- **TASK TO COMPLETE**: Count the lines containing "Ckpt" in the entries underneath, and state that count without anything else.

----

theorem State.mispredict_does (s : State) (n : ℕ) (c : Ckpt) (cut : ℕ) (th : Thread) (d : Stamp) :
    Does 0x8000008 0x14000000000000000000000000000000000000000000000000000000 s (State.mispredict s n c cut th d) := by
  unfold State.mispredict
  extract_lets +onlyGivenNames x0
  clear_value x0
  extract_lets +onlyGivenNames x1
  refine Does.via (x := x1) ?_ (fun _ => ?_)
  · subst x1
    refine Does.step (State.squash_does ..) (by decide) (by decide) ?_
    refine Does.step (State.countMisp_does ..) (by decide) (by decide) ?_
    exact Does.refl ..
  clear_value x1
  extract_lets +onlyGivenNames x2
  clear_value x2
  extract_lets +onlyGivenNames x3
  refine Does.via (x := x3) ?_ (fun _ => ?_)
  · subst x3
    refine Does.step (State.setGang_does ..) (by decide) (by decide) ?_
    assumption
  clear_value x3
  refine Does.step (State.redirect_does ..) (by decide) (by decide) ?_
  assumption

theorem State.resolveCond_does (s : State) (n : ℕ) (c : Ckpt) (isFail : Bool) (v : ℕ) :
    Does 0x19c034f8 0x480000002021c206c12000004004040008000000000000000000000000000000000 s (State.resolveCond s n c isFail v) := by
  unfold State.resolveCond
  extract_lets +onlyGivenNames x0
  clear_value x0
  extract_lets +onlyGivenNames x1
  refine Does.via (x := x1) ?_ (fun _ => ?_)
  · subst x1
    refine Does.step (State.learn_does ..) (by decide) (by decide) ?_
    refine Does.step (State.countRes_does ..) (by decide) (by decide) ?_
    exact Does.refl ..
  clear_value x1
  refine Does.ite (fun _ => ?_) (fun _ => ?_)
  · extract_lets +onlyGivenNames x2
    clear_value x2
    refine Does.step (State.settle_does ..) (by decide) (by decide) ?_
    refine Does.step (State.endSprout_does ..) (by decide) (by decide) ?_
    refine Does.step (State.setGang_does ..) (by decide) (by decide) ?_
    assumption
  · split
    · refine Does.step (State.settle_does ..) (by decide) (by decide) ?_
      refine Does.step (State.mispredict_does ..) (by decide) (by decide) ?_
      assumption
    · extract_lets +onlyGivenNames x3
      refine Does.via (x := x3) ?_ (fun _ => ?_)
      · subst x3
        refine Does.step (State.mispredict_does ..) (by decide) (by decide) ?_
        assumption
      clear_value x3
      refine Does.step (State.settle_does ..) (by decide) (by decide) ?_
      refine Does.step (State.engineErr_does ..) (by decide) (by decide) ?_
      assumption

theorem State.resolveUser_does (s : State) (n : ℕ) (c : Ckpt) :
    Does 0x19c034f8 0x480000002021c206c12000004004040008000000000000000000000000000000000 s (State.resolveUser s n c) := by
  unfold State.resolveUser
  extract_lets +onlyGivenNames x0
  refine Does.via (x := x0) ?_ (fun _ => ?_)
  · subst x0
    refine Does.step (State.countRes_does ..) (by decide) (by decide) ?_
    exact Does.refl ..
  clear_value x0
  extract_lets +onlyGivenNames x1
  subst x1
  split
  · refine Does.ite (fun _ => ?_) (fun _ => ?_)
    · refine Does.step (State.settle_does ..) (by decide) (by decide) ?_
      refine Does.step (State.endSprout_does ..) (by decide) (by decide) ?_
      beta_reduce
      refine Does.step (State.setGang_does ..) (by decide) (by decide) ?_
      assumption
    · extract_lets +onlyGivenNames x2
      refine Does.via (x := x2) ?_ (fun _ => ?_)
      · subst x2
        beta_reduce
        refine Does.step (State.setGang_does ..) (by decide) (by decide) ?_
        refine Does.step (State.squash_does ..) (by decide) (by decide) ?_
        refine Does.step (State.countMisp_does ..) (by decide) (by decide) ?_
        assumption
      clear_value x2
      extract_lets +onlyGivenNames x3
      clear_value x3
      extract_lets +onlyGivenNames x4
      clear_value x4
      refine Does.step (State.settle_does ..) (by decide) (by decide) ?_
      refine Does.step (State.setGang_does ..) (by decide) (by decide) ?_
      assumption
  · assumption

theorem State.endExhausted_does (s : State) (n : ℕ) (e : Exhaust) (pass : Bool) (iter : ℕ) (early : Bool) :
    Does 0x8 0x20000000000000003c0000000000000000000000000000000000000 s (State.endExhausted s n e pass iter early) := by
  unfold State.endExhausted
  extract_lets +onlyGivenNames x0
  clear_value x0
  extract_lets +onlyGivenNames x1
  clear_value x1
  extract_lets +onlyGivenNames x2
  refine Does.via (x := x2) ?_ (fun _ => ?_)
  · subst x2
    refine Does.step (State.setGang_does ..) (by decide) (by decide) ?_
    exact Does.refl ..
  clear_value x2
  extract_lets +onlyGivenNames x3
  refine Does.via (x := x3) ?_ (fun _ => ?_)
  · subst x3
    refine Does.wr _ _ _ _ (by decide) ?_
    assumption
  clear_value x3
  refine Does.ite (fun _ => ?_) (fun _ => ?_)
  · refine Does.step (State.showShadow_does ..) (by decide) (by decide) ?_
    assumption
  · refine Does.ite (fun _ => ?_) (fun _ => ?_)
    · refine Does.step (State.siteFail_does ..) (by decide) (by decide) ?_
      assumption
    · assumption

theorem State.matchPass_does (s : State) (n : ℕ) (c : Ckpt) (hint : Bool) (its : List MatchIter) (d : Stamp) :
    Does 0x19c034f8 0x480000002021e206c120000040043c0008000000000000000000000000000000000 s (State.matchPass s n c hint its d) := by
  unfold State.matchPass
  extract_lets +onlyGivenNames x0
  clear_value x0
  extract_lets +onlyGivenNames x1
  clear_value x1
  extract_lets +onlyGivenNames x2
  clear_value x2
  extract_lets +onlyGivenNames x3
  refine Does.via (x := x3) ?_ (fun _ => ?_)
  · subst x3
    refine Does.wr _ _ _ _ (by decide) ?_
    refine Does.step (State.countRes_does ..) (by decide) (by decide) ?_
    exact Does.refl ..
  clear_value x3
  split
  · extract_lets +onlyGivenNames x4
    refine Does.via (x := x4) ?_ (fun _ => ?_)
    · subst x4
      refine Does.step (State.showShadow_does ..) (by decide) (by decide) ?_
      assumption
    clear_value x4
    extract_lets +onlyGivenNames x5
    clear_value x5
    extract_lets +onlyGivenNames x6
    clear_value x6
    refine Does.ite (fun _ => ?_) (fun _ => ?_)
    · extract_lets +onlyGivenNames x7
      clear_value x7
      extract_lets +onlyGivenNames x8
      refine Does.via (x := x8) ?_ (fun _ => ?_)
      · subst x8
        refine Does.step (State.squash_does ..) (by decide) (by decide) ?_
        assumption
      clear_value x8
      extract_lets +onlyGivenNames x9
      clear_value x9
      refine Does.step (State.settle_does ..) (by decide) (by decide) ?_
      refine Does.step (State.redirect_does ..) (by decide) (by decide) ?_
      refine Does.step (State.setGang_does ..) (by decide) (by decide) ?_
      assumption
    · refine Does.step (State.settle_does ..) (by decide) (by decide) ?_
      refine Does.step (State.mispredict_does ..) (by decide) (by decide) ?_
      assumption
  · extract_lets +onlyGivenNames x10
    refine Does.via (x := x10) ?_ (fun _ => ?_)
    · subst x10
      refine Does.ite (fun _ => ?_) (fun _ => ?_)
      · assumption
      · refine Does.step (State.countMisp_does ..) (by decide) (by decide) ?_
        assumption
    clear_value x10
    extract_lets +onlyGivenNames x11
    clear_value x11
    extract_lets +onlyGivenNames x12
    refine Does.via (x := x12) ?_ (fun _ => ?_)
    · subst x12
      refine Does.step (State.setGang_does ..) (by decide) (by decide) ?_
      assumption
    clear_value x12
    split
    · refine Does.step (State.settle_does ..) (by decide) (by decide) ?_
      refine Does.step (State.endSprout_does ..) (by decide) (by decide) ?_
      refine Does.step (State.endExhausted_does ..) (by decide) (by decide) ?_
      assumption
    · refine Does.step (State.settle_does ..) (by decide) (by decide) ?_
      refine Does.step (State.setGang_does ..) (by decide) (by decide) ?_
      assumption

theorem State.endWait_does (s : State) (n : ℕ) (ok : Bool) (t : Stamp) :
    Does 0x19c034f8 0x4800000020200206c120000040053c0008000000000000000000000000000000000 s (State.endWait s n ok t) := by
  unfold State.endWait
  extract_lets +onlyGivenNames x0
  clear_value x0
  split
  · exact Does.refl ..
  · extract_lets +onlyGivenNames x1
    refine Does.via (x := x1) ?_ (fun _ => ?_)
    · subst x1
      refine Does.step (State.setTagAt_does ..) (by decide) (by decide) ?_
      exact Does.refl ..
    clear_value x1
    extract_lets +onlyGivenNames x2
    clear_value x2
    extract_lets +onlyGivenNames x3
    clear_value x3
    extract_lets +onlyGivenNames x4
    refine Does.via (x := x4) ?_ (fun _ => ?_)
    · subst x4
      refine Does.step (State.setGang_does ..) (by decide) (by decide) ?_
      assumption
    clear_value x4
    extract_lets +onlyGivenNames x5
    clear_value x5
    extract_lets +onlyGivenNames x6
    refine Does.via (x := x6) ?_ (fun _ => ?_)
    · subst x6
      refine Does.ite (fun _ => ?_) (fun _ => ?_)
      · refine Does.step (State.siteFail_does ..) (by decide) (by decide) ?_
        assumption
      · assumption
    clear_value x6
    extract_lets +onlyGivenNames x7
    refine Does.via (x := x7) ?_ (fun _ => ?_)
    · subst x7
      refine Does.ite (fun _ => ?_) (fun _ => ?_)
      · refine Does.step (State.setGstate_does ..) (by decide) (by decide) ?_
        assumption
      · assumption
    clear_value x7
    refine Does.step (State.settle_does ..) (by decide) (by decide) ?_
    assumption

theorem State.crossTo_does (s : State) (n : ℕ) (a : PAddr) :
    Does 0x8 0x0 s (State.crossTo s n a) := by
  unfold State.crossTo
  extract_lets +onlyGivenNames x0
  clear_value x0
  extract_lets +onlyGivenNames x1
  clear_value x1
  extract_lets +onlyGivenNames x2
  refine Does.step (State.setGang_does ..) (by decide) (by decide) ?_
  exact Does.refl ..

theorem State.countXwait_does (s : State) (n : ℕ) (k : ℕ) :
    Does 0x8000000 0x1000000000000000000000000000000000000000000000000000000000 s (State.countXwait s n k) := by
  unfold State.countXwait
  split
  · refine Does.ite (fun _ => ?_) (fun _ => ?_)
    · refine Does.foldl (fun _ _ _ => ?_) ?_
      · refine Does.step (State.pulse_does ..) (by decide) (by decide) ?_
        refine Does.bump _ _ _ _ (by decide) ?_
        assumption
      · exact Does.refl ..
    · exact Does.refl ..
  · exact Does.refl ..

----

- **COMPLETED TASK**: 4